» What you should do:
Look below for the line containing "def heartbeat (s"; from there, print each line exactly up to and including the line containing "let g := if", and stop.
§ §
/-- The link is lost (R255): WARNING 0x0702; a JOINING device discards what it has copied and becomes ORPHAN, an ACTIVE goes on alone (R254, R287). -/
def linkLost (s : Dev) : Dev :=
  if s.twin.linkUp then
    let s1 := modTwin s (fun x => { x with linkUp := false, goodBeats := 0, lostAt := nowNs s, swapReq := none, swapAgreed := false })
    let s2 := logRec (fset s1 TWIN_STATUS TWIN_STATUS_PEER_ROLE LOST) WARNING SB_TWIN 0 0x0702 []
    if role s2 = JOINING then setRole (abandonJoin (discardCopies s2)) ORPHAN
    else if s2.twin.joining then performHeld (modTwin s2 (fun x => { x with joining := false, wantFreeze := false, copySent := [] }))
    else s2
  else s

/-- The peer's fields of a HEARTBEAT (R263). -/
def peerOf (x : TwinMsg) (now : Nat) : PeerSt :=
  let f (o n : Nat) := beNat ((x.payload.drop o).take n)
  { unit := f 1 1, layout := f 4 8, sendTime := f 12 8, recvTime := now, swap := f 2 1 / 2 % 2 == 1, swapCycle := f 24 4, copySeq := f 20 4, gap := f 28 4,
    classes := (rangeFrom 0 8).map (fun c => (f (32 + 24 * c) 4, f (40 + 24 * c) 8, f (48 + 24 * c) 8)) }

/-- STATE_COPY messages reported lost make their lines dirty again; the others are done with (R284). -/
def copyReport (s : Dev) : Dev :=
  let p := s.twin.peer
  let lost := if p.gap = 0 then [] else s.twin.copySent.filter (fun e => decide (p.gap ≤ e.1))
  let s1 := modTwin s (fun x => { x with copySent := if p.gap = 0 then x.copySent.filter (fun e => decide (p.copySeq < e.1)) else [] })
  (lost.flatMap (·.2)).foldl (fun s t =>
    if t / 2 ^ 63 = 1 then modTwin s (fun x => { x with dirtyPages := mset (fun _ => false) x.dirtyPages (t % 2 ^ 46 / 4096) true })
    else modTwin s (fun x => { x with copied := mdel x.copied (t / 2 ^ 17 % 8 * 131072 + t % 131072) })) s1

/-- A peer that no longer joins has its copy: the Active's rounds end (R284, R286). -/
def endCopy (s : Dev) : Dev :=
  if s.twin.joining && peerRole s != JOINING then performHeld (modTwin s (fun x => { x with joining := false, wantFreeze := false })) else s

/-- HEARTBEAT received at `at_`, with the one-way delay and skew the device measures from it (R254, R255, R265, R281, R290) (log 13, DESIGN CHOICE) (log 140, DEDUCED). -/
def heartbeat (s : Dev) (at_ : Nat) (m : List Byte) (delay skew : Nat) : Dev :=
  match twinReceive s at_ m 0x01 with
  | (none, s1) => s1
  | (some (x, s1), _) =>
    let p := peerOf x (nowNs s1)
    if p.unit = unitNo s1 then linkLost (fset (modTwin s1 (fun t => { t with goodBeats := 0 })) TWIN_ERR TWIN_ERR_UNIT 1)
    else
      -- a heartbeat that did not come for two periods breaks the row
      let g := if nowNs s1 < s1.twin.lastBeat + 2 * hbPeriodNs s1 then s1.twin.goodBeats + 1 else 1
      let s2 := modTwin s1 (fun t => { t with peer := p, goodBeats := g, lastBeat := nowNs s1, linkUp := t.linkUp || decide (16 ≤ g) })
      let s3 := fset (fset s2 TWIN_STATUS TWIN_STATUS_DELAY delay) TWIN_STATUS TWIN_STATUS_SKEW skew
      let s4 := if 1000 < (toSigned 16 skew).natAbs then logRec s3 WARNING SB_TWIN 0 0x0706 [] else s3
      let s5 := fset s4 TWIN_STATUS TWIN_STATUS_PEER_REDUCED ((x.payload.getD 2 0).toNat % 2)
      let s6 := if s5.twin.linkUp then fset s5 TWIN_STATUS TWIN_STATUS_PEER_ROLE ((x.payload.getD 0 0).toNat) else s5
      let s7 := (rangeFrom 0 8).foldl (fun s c => if classRuns s c && !(isShort s1 (twinEntry s1 0 c)) then shortWindow s (twinEntry s 0 c) else s) (endCopy (copyReport s6))
      let s8 := if role s7 = ACTIVE ∧ (x.payload.getD 0 0).toNat = ACTIVE ∧ fget s7 TWIN_EPOCH TWIN_EPOCH_EPOCH < x.epoch then modTwin s7 (fun t => { t with demote := true }) else s7
      let s9 :=
        if p.swap && (role s8 == ACTIVE || role s8 == STANDBY) then
          match s8.twin.swapReq with
          | some n => if n = p.swapCycle then modTwin s8 (fun t => { t with swapAgreed := true }) else s8
          | none => modTwin s8 (fun t => { t with swapReq := some p.swapCycle, swapAt := nowNs s8, swapAgreed := true })
        else s8
      if role s9 = JOINING ∧ p.layout ≠ layoutDigest s9 then setRole (abandonJoin s9) ISOLATED
      else if role s9 = ISOLATED ∧ joinPossible s9 ∧ fbit s9 TWIN_CTRL TWIN_CTRL_AUTO_JOIN then startJoin s9
      else s9

/-- LINK_LOST: no valid message for LOSS × PERIOD (R255) (log 2, DESIGN CHOICE). -/
def linkLostEvent (s : Dev) : Dev :=
  if twinOn s && s.twin.linkUp then linkLost (advanceTo s (s.twin.lastRx + lossNs s)) else s

/-- PATH_LOST: no valid network heartbeat on a path for LOSS × PERIOD (R255). -/
def pathLost (s : Dev) (j : Nat) : Dev :=
  if twinOn s && pathUp s j then
    let s1 := advanceTo s (s.twin.pathRx.getD j 0 + lossNs s)
    let s2 := fset s1 TWIN_STATUS TWIN_STATUS_PATHS_UP (fget s1 TWIN_STATUS TWIN_STATUS_PATHS_UP - 2 ^ j)
    logRec s2 WARNING SB_TWIN 0 0x0702 []
  else s

/-! ## Divergence and digests (R275 to R278) -/

/-- The two devices have diverged (R278). -/
def diverge (s : Dev) : Dev :=
  let s1 := raise (logRec (fincSat s TWIN_STAT TWIN_STAT_DIVERGE 1) ALERT SB_TWIN 0 0x0703 []) 0xE01
  let s2 := modTwin s1 (fun x => { x with lastMatched := false })
  if role s2 = STANDBY then
    if fbit s2 TWIN_CTRL TWIN_CTRL_AUTO_JOIN then startJoin s2 else setRole s2 ISOLATED
  else s2

def findDigest (c k cycle : Nat) (l : List DigestSt) : Option DigestSt :=
  l.find? (fun d => d.cls == c && d.k == k && d.cycle == cycle)
def dropDigest (c k cycle : Nat) (l : List DigestSt) : List DigestSt :=
  l.filter (fun d => !(d.cls == c && d.k == k && d.cycle == cycle))

/-- Both digests of a class, cycle and controller are held: they are compared (R277, R278). -/
def compareDigest (s : Dev) (c k cycle : Nat) : Dev :=
  match findDigest c k cycle s.twin.own, findDigest c k cycle s.twin.peerDig with
  | some a, some b =>
    let s1 := modTwin s (fun x => { x with own := dropDigest c k cycle x.own, peerDig := dropDigest c k cycle x.peerDig })
    if a.crc = b.crc then modTwin s1 (fun x => { x with lastMatched := true }) else diverge s1
  | _, _ => s

/-- DIGEST action: the computation of each masked controller starts at the committed version (R276). -/
def actDigest (s : Dev) (c : Nat) (e : PrickEntry) : Dev :=
  let n := ((reg s (CYC_NUMBER c)).toNat + (2 ^ 64 - 1)) % 2 ^ 32
  modTwin s (fun x => { x with digesting := x.digesting ++ ((rangeFrom 0 8).filter (nbit e.arg)).map (fun k => { cls := c, k := k, cycle := n, crc := 0 }) })

/-- Value and tag bytes of the version of a line committed at pin `p` (R276, 02 R77). A poisoned word contributes its stored value and tag (log 119, DESIGN CHOICE) (log 11, DEDUCED). -/
def digestLine (s : Dev) (k r line p : Nat) : List Byte :=
  let addr (i : Nat) := (pairRead s k r (8 * line + i) p).addr
  (rangeFrom 0 8).flatMap (fun i => rdBytes s (addr i) 8) ++ (rangeFrom 0 8).map (fun i => tagAt s (addr i / 8))

/-- Lines of a controller's output region, in ascending order. -/
def outputLines (s : Dev) (k : Nat) : List (Nat × Nat) :=
  ((rangeFrom 0 3).filter (fun r => fget s (IMG_REGION k r) IMG_REGION_KIND == 2)).flatMap (fun r =>
    (rangeFrom (fget s (IMG_REGION k r) IMG_REGION_BASE) (fget s (IMG_REGION k r) IMG_REGION_COUNT)).map (fun l => (r, l)))

/-- CRC-64 over a controller's committed output region in ascending line order (R276) (log 11, DEDUCED). -/
def outputDigest (s : Dev) (k p : Nat) : Nat :=
  (outputLines s k).foldl (fun crc x => crc64 crc (digestLine s k x.1 x.2 p)) 0

/-- Port cycles of a line's eight words: a port moves four words in one (03 R86). -/
def useLine (s : Dev) (place code k r line p : Nat) : Dev :=
  usePort s (((pairRead s k r (8 * line) p).addr - 0x300000000000) / 0x800000) place code 2

/-- What a digest waits for: credits of the pair's banks, and the end of the pair's initialisation (01 R15, 03 R96). -/
def digestWaits (s : Dev) (k : Nat) : List Nat := bankWaits s (3 * k) 0 0 ++ (if mayIssue s (3 * k + 1) then [] else [3 * k + 1])

/-- Whether the device takes part in agreement (R254, R266). -/
def inAgreement (s : Dev) : Bool := twinOn s && (role s == ACTIVE || role s == STANDBY || role s == JOINING)

/-- DIGEST_DONE: the digest of a controller is complete and sent (R276), and compared when the peer's is held (R277). -/
def digestDone (s : Dev) (c k : Nat) : Dev :=
  match s.twin.digesting.find? (fun d => d.cls == c && d.k == k) with
  | none => s
  | some d =>
    engineAct s (digestWaits s k) (fun s =>
    let p := d.cycle % 65536
    let crc := outputDigest s k p
    let s1 := modTwin ((outputLines s k).foldl (fun s x => useLine s 0 (0x10 + k) k x.1 x.2 p) s) (fun x => { x with digesting := dropDigest c k d.cycle x.digesting, own := x.own ++ [{ d with crc := crc, at_ := nowNs s }] })
    let s2 := if inAgreement s1 then twinSend s1 0x04 c 0 d.cycle (beBytes 1 k ++ List.replicate 7 0 ++ beBytes 8 crc) else s1
    compareDigest s2 c k d.cycle)

/-- DIGEST message received (R277). -/
def digestMessage (s : Dev) (at_ : Nat) (m : List Byte) : Dev :=
  match twinReceive s at_ m 0x04 with
  | (none, s1) => s1
  | (some (x, s1), _) =>
    if inAgreement s1 && x.payload.length == 16 then
      let k := (x.payload.getD 0 0).toNat
      compareDigest (modTwin s1 (fun t => { t with peerDig := t.peerDig ++ [{ cls := x.cls, k := k, cycle := x.cycle, crc := beNat (x.payload.drop 8), at_ := nowNs s1 }] })) x.cls k x.cycle
    else s1

/-- DIGEST_MISSED: an own digest stays unmatched for one period (R277). -/
def digestMissed (s : Dev) (c k : Nat) : Dev :=
  match s.twin.own.find? (fun d => d.cls == c && d.k == k) with
  | none => s
  | some d =>
    countTwin (modTwin (advanceTo s (d.at_ + periodNs s c)) (fun x => { x with own := dropDigest c k d.cycle x.own, lastMatched := false })) 3

/-! ## The input journal (R272 to R275) -/

/-- The input region of a controller. -/
def inputRegion (s : Dev) (k : Nat) : Option Nat :=
  (rangeFrom 0 3).find? (fun r => fget s (IMG_REGION k r) IMG_REGION_KIND == 1)

/-- A journal entry as the 16 bytes of JOURNAL (R263). -/
def journalBytes (e : JournalEnt) : List Byte := beBytes 8 e.target.toNat ++ beBytes 8 e.value.toNat

/-- Entries that apply in the present fill cycle of a class, in sequence order (R273) (log 11, DEDUCED). -/
def dueJournal (s : Dev) (c : Nat) : List JournalEnt :=
  s.twin.journal.filter (fun e => e.cls == c && e.apply == (reg s (CYC_NUMBER c)).toNat)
§ §
» Response:
def heartbeat (s : Dev) (at_ : Nat) (m : List Byte) (delay skew : Nat) : Dev :=
  match twinReceive s at_ m 0x01 with
  | (none, s1) => s1
  | (some (x, s1), _) =>
    let p := peerOf x (nowNs s1)
    if p.unit = unitNo s1 then linkLost (fset (modTwin s1 (fun t => { t with goodBeats := 0 })) TWIN_ERR TWIN_ERR_UNIT 1)
    else
      -- a heartbeat that did not come for two periods breaks the row
      let g := if nowNs s1 < s1.twin.lastBeat + 2 * hbPeriodNs s1 then s1.twin.goodBeats + 1 else 1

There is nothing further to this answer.